Work request:
Examine each line of the listing below. Copy those in which the string "permitted" appears.

Data records:
<<<<

-- ==== Sys2Proof/Machine/Xvi.lean ====
section
/-!
DEFINITION. The paths of an XVI (R133–R136): each issues one permitted word under its mask.
-/

namespace Sys2Proof.Machine

/-- The meaning of a permitted word: opcodes 0x30–0x4A, 0x50–0x5A, 0x60–0x67, 0x70–0x74 and 0x90–0x93
(R132). Nothing else reaches a path. -/
def xviExec (i : Instr) (s : State) : Res :=
  match i with
  | .vadd h o => execVadd h o s
  | .vsub h o => execVsub h o s
  | .vmul h o => execVmul h o s
  | .vmulh h o => execVmulh h o s
  | .vmad h o => execVmad h o s
  | .vand h o => execVand h o s
  | .vor h o => execVor h o s
  | .vxor h o => execVxor h o s
  | .vshl h o => execVshl h o s
  | .vshr h o => execVshr h o s
  | .vsra h o => execVsra h o s
  | .vmin h o => execVmin h o s
  | .vmax h o => execVmax h o s
  | .vabsd h o => execVabsd h o s
  | .vadds h o => execVadds h o s
  | .vclz h o => execVclz h o s
  | .vpopc h o => execVpopc h o s
  | .vbfe h o => execVbfe h o s
  | .vbfi h o => execVbfi h o s
  | .vsel h o => execVsel h o s
  | .vmov h o => execVmov h o s
  | .vmovi h o => execVmovi h o s
  | .vcmp h o => execVcmp h o s
  | .vbint h o => execVbint h o s
  | .vbdei h o => execVbdei h o s
  | .plog h o => execPlog h o s
  | .pmov h o => execPmov h o s
  | .fadd h o => execFadd h o s
  | .fsub h o => execFsub h o s
  | .fmul h o => execFmul h o s
  | .ffma h o => execFfma h o s
  | .fmin h o => execFmin h o s
  | .fmax h o => execFmax h o s
  | .fcmp h o => execFcmp h o s
  | .frnd h o => execFrnd h o s
  | .hadd2 h o => execHadd2 h o s
  | .hmul2 h o => execHmul2 h o s
  | .hfma2 h o => execHfma2 h o s
  | .frcp h o => execFrcp h o s
  | .frsq h o => execFrsq h o s
  | .fsqrt h o => execFsqrt h o s
  | .fex2 h o => execFex2 h o s
  | .flg2 h o => execFlg2 h o s
  | .fsin h o => execFsin h o s
  | .fcos h o => execFcos h o s
  | .ftanh h o => execFtanh h o s
  | .cvt h o => execCvt h o s
  | .qnt h o => execQnt h o s
  | .pack6 h o => execPack6 h o s
  | .unpack6 h o => execUnpack6 h o s
  | .mxsc h o => execMxsc h o s
  | .lds h o => execLds h o s
  | .sts h o => execSts h o s
  | .atoms h o => execAtoms h o s
  | .reds h o => execReds h o s
  | _ => .next s

/-- The wave after a path has issued: the next path is to come, or the XVI ends (R136). Until the next one issues,
pathidx names the path that has (log 13). -/
def Wave.pathDone (w : Wave) (lfarm : Bool) : Wave :=
  match w.xvi with
  | none => w
  | some x =>
    let n := x.next + 1
    if n < x.paths.length then { w with xvi := some { x with next := n } }
    else { w.xviEnd x.bad lfarm with pc := x.retPc }

/-- The next path of the XVI at the issue slot: its word issues with the path's mask as exec, and counts on
the XVI's flag. pathidx names it (R38). A path that traps has no effect, and one that is held stays the next one. -/
def execXviPath (s : State) : Res :=
  match s.wave? s.cur with
  | none => .next s
  | some w =>
    if w.life = .exited || !w.inPath || (w.xvi.map fun x => decide (s.cyc w.id.core < x.start)).getD true then .next s
    else match s.head w with
    | .instr i =>
      match xviExec i (s.modWave w.id fun w => { w.atPath with prev := none }) with
      | .next t =>
        (match t.wave? w.id with
         | none => .next t
         | some w' =>
           if w'.handler ≠ w.handler || w'.life ≠ w.life then .next t
           else match w'.prev with
            | none => .next (t.modWave w.id fun x => { x with prev := w.prev })
            | some _ =>
              let done := w'.pathDone (t.part w.grp.part).lfarm
              let t := t.trace w.atPath [.mask w.execNow]
              let t := t.modWave w.id fun _ => done
              .next (if done.xvi.isNone then t.trace w.atPath [.mask done.exec] else t))
      | r => r
    | _ => .next s

end Sys2Proof.Machine
end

>>>>

The completed task:
DEFINITION. The paths of an XVI (R133–R136): each issues one permitted word under its mask.
/-- The meaning of a permitted word: opcodes 0x30–0x4A, 0x50–0x5A, 0x60–0x67, 0x70–0x74 and 0x90–0x93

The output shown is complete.